FIG. 10 (related to FIG. 5 ) shows SARS-CoV-2 challenge of HLA-DRB1*0101 Ifnar1^−/− mice pre-exposed to OC43. (FIG. 10A, FIG. 10B) RT-qPCR of SARS-CoV-2 genomic RNA in nasal turbinates. Experimental protocols are shown in FIG. 5A (FIG. 10A) and FIG. 5E (FIG. 10B). Data are presented as the mean±SEM of (FIG. 10A) naïve, n=10; OC43-infected, n=8; and (FIG. 10B) n=4 mice/group. Differences were analyzed by the Mann-Whitney test. (FIG. 10C) Gating strategy for analysis of CD4⁺ T cells in the blood of mice treated with a CD4⁺ T cell-depleting antibody (α-CD4) or isotype control antibody. Protocol is as described in FIG. 5E. Each dot-plot represents a mouse.

DETAILED DESCRIPTION

A detailed description of one or more embodiments of the invention is provided below along with any accompanying figures that illustrate the principles of the invention. The invention is described in connection with such embodiments, but the invention is not limited to any embodiment. Numerous specific details are set forth in the following description in order to provide a thorough understanding of the invention. These details are provided for the purpose of non-limiting examples and the invention may be practiced according to the claims without some or all of these specific details. For the purpose of clarity, technical material that is known in the technical fields related to the invention has not been described in detail so that the invention is not unnecessarily obscured.
The present application describes experimental results and lines of reasoning which support the development of more effective Coronavirus vaccine and/or treatment approaches.
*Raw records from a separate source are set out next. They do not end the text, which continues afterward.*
-- ==== Sys2Proof/Laws/State.lean ====
section
/-! SUPPORT. One lemma per field per update of State, so that no proof unfolds a record update. -/

namespace Sys2Proof.Machine.State

variable (s : State)

@[simp] theorem updatePort_ports (p : PortIdx) (f : Port → Port) :
    (s.updatePort p f).ports = updateAt s.ports p f := rfl
@[simp] theorem updatePort_timing (p : PortIdx) (f : Port → Port) : (s.updatePort p f).timing = s.timing := rfl
@[simp] theorem updatePort_routes (p : PortIdx) (f : Port → Port) : (s.updatePort p f).routes = s.routes := rfl
@[simp] theorem updatePort_pendingCommit (p : PortIdx) (f : Port → Port) :
    (s.updatePort p f).pendingCommit = s.pendingCommit := rfl
@[simp] theorem updatePort_profiles (p : PortIdx) (f : Port → Port) : (s.updatePort p f).profiles = s.profiles := rfl
@[simp] theorem updatePort_latching (p : PortIdx) (f : Port → Port) : (s.updatePort p f).latching = s.latching := rfl
@[simp] theorem updatePort_entered (p : PortIdx) (f : Port → Port) : (s.updatePort p f).entered = s.entered := rfl
@[simp] theorem updatePort_slots (p : PortIdx) (f : Port → Port) : (s.updatePort p f).slots = s.slots := rfl
@[simp] theorem updatePort_monitors (p : PortIdx) (f : Port → Port) : (s.updatePort p f).monitors = s.monitors := rfl
@[simp] theorem updatePort_egress (p : PortIdx) (f : Port → Port) : (s.updatePort p f).egress = s.egress := rfl
@[simp] theorem updatePort_channel (p : PortIdx) (f : Port → Port) : (s.updatePort p f).channel = s.channel := rfl
@[simp] theorem updatePort_events (p : PortIdx) (f : Port → Port) : (s.updatePort p f).events = s.events := rfl
@[simp] theorem updatePort_pending (p : PortIdx) (f : Port → Port) : (s.updatePort p f).pending = s.pending := rfl

@[simp] theorem updateTiming_ports (f : TimingUnit → TimingUnit) : (s.updateTiming f).ports = s.ports := rfl
@[simp] theorem updateTiming_timing (f : TimingUnit → TimingUnit) : (s.updateTiming f).timing = f s.timing := rfl
@[simp] theorem updateTiming_routes (f : TimingUnit → TimingUnit) : (s.updateTiming f).routes = s.routes := rfl
@[simp] theorem updateTiming_pendingCommit (f : TimingUnit → TimingUnit) :
    (s.updateTiming f).pendingCommit = s.pendingCommit := rfl
@[simp] theorem updateTiming_profiles (f : TimingUnit → TimingUnit) : (s.updateTiming f).profiles = s.profiles := rfl
@[simp] theorem updateTiming_latching (f : TimingUnit → TimingUnit) : (s.updateTiming f).latching = s.latching := rfl
@[simp] theorem updateTiming_entered (f : TimingUnit → TimingUnit) : (s.updateTiming f).entered = s.entered := rfl
@[simp] theorem updateTiming_slots (f : TimingUnit → TimingUnit) : (s.updateTiming f).slots = s.slots := rfl
@[simp] theorem updateTiming_monitors (f : TimingUnit → TimingUnit) : (s.updateTiming f).monitors = s.monitors := rfl
@[simp] theorem updateTiming_egress (f : TimingUnit → TimingUnit) : (s.updateTiming f).egress = s.egress := rfl
@[simp] theorem updateTiming_channel (f : TimingUnit → TimingUnit) : (s.updateTiming f).channel = s.channel := rfl
@[simp] theorem updateTiming_events (f : TimingUnit → TimingUnit) : (s.updateTiming f).events = s.events := rfl
@[simp] theorem updateTiming_pending (f : TimingUnit → TimingUnit) : (s.updateTiming f).pending = s.pending := rfl

@[simp] theorem updateRoute_ports (i : SlotIdx) (f : RouteEntry → RouteEntry) :
    (s.updateRoute i f).ports = s.ports := rfl
@[simp] theorem updateRoute_timing (i : SlotIdx) (f : RouteEntry → RouteEntry) :
    (s.updateRoute i f).timing = s.timing := rfl
@[simp] theorem updateRoute_routes (i : SlotIdx) (f : RouteEntry → RouteEntry) :
    (s.updateRoute i f).routes = updateAt s.routes i f := rfl
@[simp] theorem updateRoute_pendingCommit (i : SlotIdx) (f : RouteEntry → RouteEntry) :
    (s.updateRoute i f).pendingCommit = s.pendingCommit := rfl
@[simp] theorem updateRoute_profiles (i : SlotIdx) (f : RouteEntry → RouteEntry) :
    (s.updateRoute i f).profiles = s.profiles := rfl
@[simp] theorem updateRoute_latching (i : SlotIdx) (f : RouteEntry → RouteEntry) :
    (s.updateRoute i f).latching = s.latching := rfl
@[simp] theorem updateRoute_entered (i : SlotIdx) (f : RouteEntry → RouteEntry) :
    (s.updateRoute i f).entered = s.entered := rfl
@[simp] theorem updateRoute_slots (i : SlotIdx) (f : RouteEntry → RouteEntry) :
    (s.updateRoute i f).slots = s.slots := rfl
@[simp] theorem updateRoute_monitors (i : SlotIdx) (f : RouteEntry → RouteEntry) :
    (s.updateRoute i f).monitors = s.monitors := rfl
@[simp] theorem updateRoute_egress (i : SlotIdx) (f : RouteEntry → RouteEntry) :
    (s.updateRoute i f).egress = s.egress := rfl
@[simp] theorem updateRoute_channel (i : SlotIdx) (f : RouteEntry → RouteEntry) :
    (s.updateRoute i f).channel = s.channel := rfl
@[simp] theorem updateRoute_events (i : SlotIdx) (f : RouteEntry → RouteEntry) :
    (s.updateRoute i f).events = s.events := rfl
@[simp] theorem updateRoute_pending (i : SlotIdx) (f : RouteEntry → RouteEntry) :
    (s.updateRoute i f).pending = s.pending := rfl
The inventors have discovered particular SARS-CoV-2 epitopes that stimulate an immune response in a subject after vaccination against SARS-CoV-2 and/or infection with SARS-CoV-2 or OC43. Accordingly, pharmaceutical compositions or vaccines comprising, consisting of, or consisting essentially of the epitopes disclosed here in may provide protection against and or treatment for one or more strains of Coronaviruses, including but not limited to SARS-CoV-2 and/or OC43.
In one embodiment, the Coronavirus vaccine and/or treatment approach relates to SARS-COV-2.
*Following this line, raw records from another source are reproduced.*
/-- A plain read from a port that is not the control port, a read that asks to clear from the control port, an EVENT_ACK
and a SWITCH. -/
theorem test_witness_WrongLengthsAreRefused :
    (∃ m : Message, Turn (ready m) [] m [] ∧ m.source ≠ (ready m).channel.control ∧ messageCode m = 0x01#8 ∧
        messageLength m ≠ 3) ∧
      (∃ m : Message, Turn (ready m) [] m [] ∧ m.source ≠ (ready m).channel.control ∧ m.bytes[4]? ≠ some 1#8 ∧
        messageCode m = 0x12#8 ∧ messageLength m ≠ 5) ∧
      (∃ m : Message, Turn (ready m) [] m [] ∧ m.source = (ready m).channel.control ∧ messageCode m = 0x51#8 ∧
        messageLength m ≠ 4 + 2 * argByte m 3) ∧
      ∃ m : Message, Turn (switchable m .primary nothingDue) [] m [] ∧ m.source = 0 ∧ messageCode m = 0x38#8 ∧
        messageLength m ≠ 5 :=
  ⟨⟨cmd 3 0x01#8 [0#8], ready_turn _, by decide⟩, ⟨cmd 3 0x12#8 [0#8], ready_turn _, by decide⟩,
   ⟨cmd 0 0x51#8 [1#8], ready_turn _, by decide⟩, ⟨cmd 0 0x38#8 [0#8], turn_of rfl rfl rfl, by decide⟩⟩

/-- For each code a byte just above its range, or a word or a triple just above its; and the arguments refused for another
reason. -/
theorem test_witness_BadArgumentsAreRefused :
    (∀ x ∈ [((0x22#8 : Byte), 3, 63), (0x22#8, 4, 1), (0x31#8, 3, 7), (0x12#8, 3, 3), (0x12#8, 4, 1), (0x32#8, 3, 63),
        (0x32#8, 4, 1), (0x41#8, 3, 3), (0x41#8, 4, 1), (0x03#8, 3, 3), (0x10#8, 3, 3), (0x10#8, 4, 1), (0x10#8, 5, 3),
        (0x10#8, 6, 15), (0x10#8, 7, 3), (0x10#8, 8, 3), (0x10#8, 9, 7), (0x11#8, 3, 3), (0x18#8, 3, 4), (0x21#8, 3, 15),
        (0x28#8, 3, 1), (0x28#8, 4, 15), (0x30#8, 3, 7), (0x38#8, 3, 63), (0x38#8, 4, 1), (0x40#8, 3, 3), (0x40#8, 4, 1),
        (0x42#8, 3, 3), (0x42#8, 4, 1), (0x42#8, 5, 63), (0x42#8, 6, 1), (0x50#8, 3, 20), (0x50#8, 4, 1), (0x50#8, 5, 3),
        (0x51#8, 3, 8)],
      let m := cmd 0 x.1 (List.replicate 7 (BitVec.ofNat 8 (x.2.2 + 1)))
      Turn (ready m) [] m [] ∧ messageCode m = x.1 ∧ m.source = (ready m).channel.control ∧ x.2.2 < argByte m x.2.1) ∧
      (∀ x ∈ [((0x10#8 : Byte), [1#8, 1#8, 0#8, 0#8, 0#8, 0#8, 0#8]), (0x10#8, [0#8, 0#8]), (0x21#8, [0#8]),
          (0x28#8, [0#8, 0#8]), (0x42#8, List.replicate 9 0#8), (0x50#8, [0#8]), (0x50#8, [1#8, 0#8]), (0x50#8, [20#8, 0#8])],
        let m := cmd 0 x.1 x.2
        Turn (ready m) [] m [] ∧ messageCode m = x.1 ∧ m.source = (ready m).channel.control ∧
          (argByte m 3 = 0 ∨ argByte m 4 = 0 ∨ argByte m 9 = 0)) ∧
      1023 < (argWord (cmd 0 0x30#8 [0#8, 4#8, 0#8]) 4).toNat ∧
      1023 < (argWord (cmd 0 0x30#8 [0#8, 0#8, 0#8, 0#8, 4#8, 0#8]) 7).toNat ∧
      8388608 < (argTriple (cmd 0 0x42#8 [0#8, 0#8, 0#8, 0#8, 128#8, 0#8, 1#8]) 7).toNat ∧
      131072 ≤ (argTriple (cmd 0 0x53#8 [2#8, 0#8, 0#8]) 3).toNat ∧
      ∃ s : State, s.ports[(3 : PortIdx)].enabled = false := by
  refine ⟨fun x hx => ⟨ready_turn _, rfl, rfl, ?_⟩, fun x hx => ⟨ready_turn _, rfl, rfl, ?_⟩, by decide, by decide, by decide,
    by decide, { State.reset with ports := updateAt State.reset.ports 3 fun p => { p with enabled := false } }, by decide⟩
  · revert x
    decide
  · revert x
    decide

/-- The processor at its turn with a command, with one held back by a full response queue, and past its turn; a SWITCH that
would move a slot whose making alone is due. -/
theorem test_witness_TheProcessorLooksOnceABoundary :
    (∃ m : Message, Turn (ready m) [] m []) ∧
      (∃ s : State, s.timing.atBoundary = true ∧ s.channel.turn = true ∧ s.channel.processor = .executing ∧
        s.channel.queue.length = 1 ∧ ∀ m ∈ s.channel.queue, 4 ≤ s.egress[m.source].responses.length) ∧
      State.reset.channel.turn = false ∧
      ∃ m : Message, let s := switchable m .primary ⟨false, false, false, true, true⟩
        Turn s [] m [] ∧ m.source = s.channel.control ∧ messageCode m = 0x38#8 ∧ messageLength m = 5 ∧
        argByte m 3 = (0 : SlotIdx).val ∧ argByte m 4 = 1 ∧ s.pendingCommit = none ∧
        s.routes[(0 : SlotIdx)].active.backup = some [⟨17, 1#16, false⟩] ∧ Available s [⟨17, 1#16, false⟩] ∧
        s.slots[(0 : SlotIdx)].protection.selected = .primary := by
  refine ⟨⟨cmd 0 0x01#8 [], ready_turn _⟩,
    ⟨{ ready (cmd 2 0x01#8 []) with
       egress := updateAt State.reset.egress 2 fun e => { e with responses := List.replicate 4 ⟨[], .response⟩ } }, by decide⟩,
    rfl, cmd 0 0x38#8 [0#8, 1#8], turn_of rfl rfl rfl, ?_⟩
  unfold Available
  decide

/-! ### Witnesses: resets and boundaries -/

theorem test_witness_PowerOnAndPinResetValues :
    ∀ cause ∈ [ResetCause.powerOn, ResetCause.pin], ∃ (row : Instr) (detail : Word16),
      (row = .powerOnReset 3#2 ∧ cause = .powerOn ∧ detail = 1#16) ∨ (row = .pinReset 3#2 ∧ cause = .pin ∧ detail = 2#16) := by
  intro cause hc
  simp only [List.mem_cons, List.not_mem_nil, or_false] at hc
  rcases hc with rfl | rfl
  · exact ⟨_, _, .inl ⟨rfl, rfl, rfl⟩⟩
  · exact ⟨_, _, .inr ⟨rfl, rfl, rfl⟩⟩

/-- The response to SOFT_RESET found fully sent before the row, and at it; a part at no boundary, and one with no reset due. -/
theorem test_witness_SoftResetTakesEffect :
    (∀ pickDue : Bool, ∃ s : State, s.timing.atBoundary = true ∧ s.channel.processor = .resetDue ∧
        s.events.config[EventKind.resetDone.index].enabled = true ∧ s.ports[(3 : PortIdx)].store.pickDue = pickDue) ∧
      (∃ (s : State) (x : Sending), s.timing.atBoundary = true ∧ s.egress[(3 : PortIdx)].transmitter = some x ∧
        x.origin = .softReset ∧ s.egress[(3 : PortIdx)].serviceDue = true ∧ (x.bytes.length + 2) / 3 ≤ x.next ∧
        s.events.config[EventKind.resetDone.index].enabled = true) ∧
      State.reset.timing.atBoundary = false ∧
      ∃ s : State, s.timing.atBoundary = true ∧ s.channel.processor ≠ .resetDue ∧ ∀ e : PortIdx, s.egress[e].transmitter = none :=
  ⟨fun due => ⟨{ ready (cmd 0 0x02#8 []) with
      channel := ⟨[], .resetDue, true, 0⟩
      ports := updateAt State.reset.ports 3 fun p => { p with store := { p.store with pickDue := due } } },
      by cases due <;> decide⟩,
   ⟨{ ready (cmd 0 0x02#8 []) with
      egress := updateAt State.reset.egress 3 fun e =>
        { e with transmitter := some ⟨[4#8, 130#8, 0#8, 0#8], 2, .softReset⟩, serviceDue := true } },
    ⟨[4#8, 130#8, 0#8, 0#8], 2, .softReset⟩, by decide⟩, rfl, ready (cmd 0 0x02#8 []), by decide⟩

/-- IP1 is LOCKED with a valid average of 520 and is the timing source: TRACKING, at the longest period. -/
def tracked : State :=
  { State.reset with
    ports := updateAt State.reset.ports 1 fun p =>
      { p with
        state := .locked, history := [520#16, 520#16, 520#16, 520#16], lastArrival := some ⟨900, 4#8⟩
        store := { p.store with fifo := [silentFrame] } }
    timing := { resetTiming with source := some 1, tick := 1000, remaining := 100, beforeFirst := false } }

theorem test_witness_BoundaryOpensThePeriod :
    tracked.timing.atBoundary = false ∧ NoExpiryBefore tracked (tracked.timing.tick + tracked.timing.remaining) ∧
      tracked.timing.source = some 1 ∧ tracked.ports[(1 : PortIdx)].state = .locked ∧
      tracked.ports[(1 : PortIdx)].average = some 520 ∧ 99 ≠ 0 ∧ 99 < tracked.timing.remaining ∧
      ({ tracked with timing := { tracked.timing with fixDue := true } } : State).timing.fixDue = true := by
  refine ⟨rfl, ?_, by decide⟩
  intro p a ha hp
  have : ∀ p : PortIdx, ∀ a ∈ tracked.ports[p].lastArrival, 1000 - a.tick ≤ tracked.ports[p].missWindow ∧
      1100 ≤ a.tick + tracked.ports[p].nextTick.missWindow + 1 := by decide
  exact this p a ha

/-- A boundary in progress with a report that is to time out, and a state between boundaries. -/
theorem test_witness_BoundaryLeavesNothingDue :
    (withQueue (ready (cmd 0 0x01#8 [])) [record 7#16 .outstanding 1 1024] 0#16).timing.atBoundary = true ∧
      State.reset.timing.atBoundary = false := by decide

/-- IP1 and IP2 LOCKED, their last arrivals in tick `a`, an empty history and so a miss window of 1,536; the tick is 2,000. -/
def expiring (a : Nat) : State :=
  let p := { resetPort with state := .locked, lastArrival := some ⟨a, 0#8⟩ }
  { State.reset with
    ports := #v[resetPort, p, p, resetPort]
    timing := { resetTiming with tick := 2000, remaining := 100, beforeFirst := false } }

/-- IP1's timer expires first, of two that expire in one tick, in the present tick and 50 ticks later. -/
theorem test_witness_ExpiresFirst :
    (expiring 0).timing.atBoundary = false ∧ 50 < (expiring 0).timing.remaining ∧
      ∀ x ∈ [(463, 0), (513, 50)], ExpiresFirst (expiring x.1) 1 ((expiring x.1).timing.tick + x.2) := by
  refine ⟨rfl, by decide, ?_⟩
  intro x hx
  have w : ∀ a, ∀ p : PortIdx, (expiring a).ports[p].missWindow = 1536 ∧ (expiring a).ports[p].nextTick.missWindow = 1536 := by
    intro a p
    match p with
    | 0 | 1 | 2 | 3 =>
      simp [expiring, Port.missWindow, Port.average, Port.averageValid, Port.depth, Port.missFactor, Port.nextTick,
        resetPort, resetSettings, depthOf, missFactorOf, Config.nominalPeriod]
  have at' : ∀ (p : PortIdx) (t : Nat), TimerExceeds (expiring x.1) p t ↔ (p = 1 ∨ p = 2) ∧ 1536 < t - x.1 := by
    intro p t
    simp only [TimerExceeds, w, ite_self]
    revert p
    simp [expiring, resetPort, Fin.forall_fin_succ]
  have e : ∀ p t, ExpiresAt (expiring x.1) p t ↔
      2000 ≤ t ∧ ((p = 1 ∨ p = 2) ∧ 1536 < t - x.1) ∧ ∀ u, 2000 ≤ u → u < t → ¬((p = 1 ∨ p = 2) ∧ 1536 < u - x.1) := by
    intro p t
    simp only [ExpiresAt, at']
    rfl
  have key : x.1 + 1537 ≤ 2000 + x.2 ∧ ∀ u, 2000 ≤ u → x.1 + 1537 ≤ u → 2000 + x.2 ≤ u := by
    simp only [List.mem_cons, List.not_mem_nil, or_false] at hx
    rcases hx with rfl | rfl <;> constructor <;> simp
  change ExpiresFirst (expiring x.1) 1 (2000 + x.2)
  refine ⟨(e 1 _).2 ⟨by omega, ⟨.inl rfl, by omega⟩, fun u h1 h2 h3 => ?_⟩, fun q u h => ?_⟩
  · exact absurd (key.2 u h1 (by omega)) (by omega)
  · obtain ⟨h1, ⟨h2, h3⟩, -⟩ := (e q u).1 h
    have := key.2 u h1 (by omega)
    rcases h2 with rfl | rfl
    · by_cases h : 2000 + x.2 = u
      · exact .inr ⟨h, by decide⟩
      · exact .inl (by omega)
    · by_cases h : 2000 + x.2 = u
      · exact .inr ⟨h, by decide⟩
      · exact .inl (by omega)

/-- R34: time that passes takes both ports to LOST, IP1 before IP2. -/
theorem test_expiry_without_a_row :
    let t := (expiring 513).elapse 60
    t.ports[(1 : PortIdx)].state = .lost ∧ t.ports[(2 : PortIdx)].state = .lost ∧ t.timing.tick = 2060 ∧
      ((t.events.queue.filter (·.kind = .portLost)).map (·.subject)) = [1, 2] := by decide

/-! ### Witnesses: the works of a boundary -/

def withPort (p : PortIdx) (f : Port → Port) : State := { State.reset with ports := updateAt State.reset.ports p f }

def withSlot (i : SlotIdx) (f : Slot → Slot) : State := { State.reset with slots := updateAt State.reset.slots i f }

/-- A LOCKED port with a full store, one with an empty store, and one in SEARCH, each with its pick due. -/
theorem test_witness_PickAssignsAFrame :
    (∃ s : State, s.ports[(3 : PortIdx)].store.pickDue = true ∧ s.ports[(3 : PortIdx)].state = .locked ∧
        s.ports[(3 : PortIdx)].store.fifo = silentFrame :: List.replicate 7 silentFrame) ∧
      (∃ s : State, s.ports[(3 : PortIdx)].store.pickDue = true ∧ s.ports[(3 : PortIdx)].state = .locked ∧
        s.ports[(3 : PortIdx)].store.fifo = []) ∧
      ∃ s : State, s.ports[(3 : PortIdx)].store.pickDue = true ∧ s.ports[(3 : PortIdx)].state ≠ .locked :=
  ⟨⟨withPort 3 fun p => { p with
      state := .locked, store := { p.store with pickDue := true, fifo := List.replicate 8 silentFrame } }, by decide⟩,
   ⟨withPort 3 fun p => { p with state := .locked, store := { p.store with pickDue := true } }, by decide⟩,
   ⟨withPort 3 fun p => { p with store := { p.store with pickDue := true } }, by decide⟩⟩

theorem noCommitDue_of {s : State} (h : s.pendingCommit = none) : NoCommitDue s := by
  intro c hc
  simp [h] at hc

theorem noSwitchFor_of {s : State} {i : SlotIdx} (h : s.channel.queue = []) : NoSwitchFor s i := by
  intro older newer m t
  simpa [h] using t.queue

/-- A check that fails, one that does not, and a making after a failed check. -/
theorem test_witness_SettleCheckFailsOnLostSources :
    (∃ s : State, s.slots[(63 : SlotIdx)].due.check = true ∧ s.slots[(63 : SlotIdx)].context.phase = .settle ∧
        ¬Available s s.slots[(63 : SlotIdx)].context.sounding) ∧
      (∃ s : State, s.slots[(63 : SlotIdx)].due.check = true ∧ s.slots[(63 : SlotIdx)].context.phase ≠ .settle) ∧
      ∃ s : State, s.slots[(63 : SlotIdx)].due = ⟨false, false, false, true, s.slots[(63 : SlotIdx)].due.mix⟩ ∧
        NoCommitDue s ∧ NoSwitchFor s 63 ∧ s.slots[(63 : SlotIdx)].settleFailed = true ∧
        s.slots[(63 : SlotIdx)].context.phase = .settle := by
  refine ⟨⟨withSlot 63 fun x => { x with
      due := { x.due with check := true }, context := { x.context with phase := .settle, phaseLength := 2 } }, ?_⟩,
    ⟨withSlot 63 fun x => { x with due := { x.due with check := true } }, by decide⟩,
    withSlot 63 fun x => { x with
      due := ⟨false, false, false, true, true⟩, settleFailed := true
      context := { x.context with phase := .settle, phaseLength := 2, phasePosition := 1 } }, by decide,
    noCommitDue_of rfl, noSwitchFor_of rfl, by decide⟩
  unfold Available
  decide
In one embodiment, the Coronavirus vaccine and/or treatment approach relates to one or more coronaviruses, including SARS-COV, MERS-COV, SARS-CoV-2, OC43, and/or additional Coronaviruses and/or betacoronaviruses, including any and all mutated sequences, strains, or variants related thereto. As a non-limiting example, it is understood by a person skilled in the art that SARS-CoV-2 has presented as various strains in different parts of the world. The present disclosure is expressly intended to cover such strains.
In one embodiment, the Coronavirus vaccine and/or treatment approach relates to SARS-COV-2, SARS, and additional betacoronaviruses, such as OC43.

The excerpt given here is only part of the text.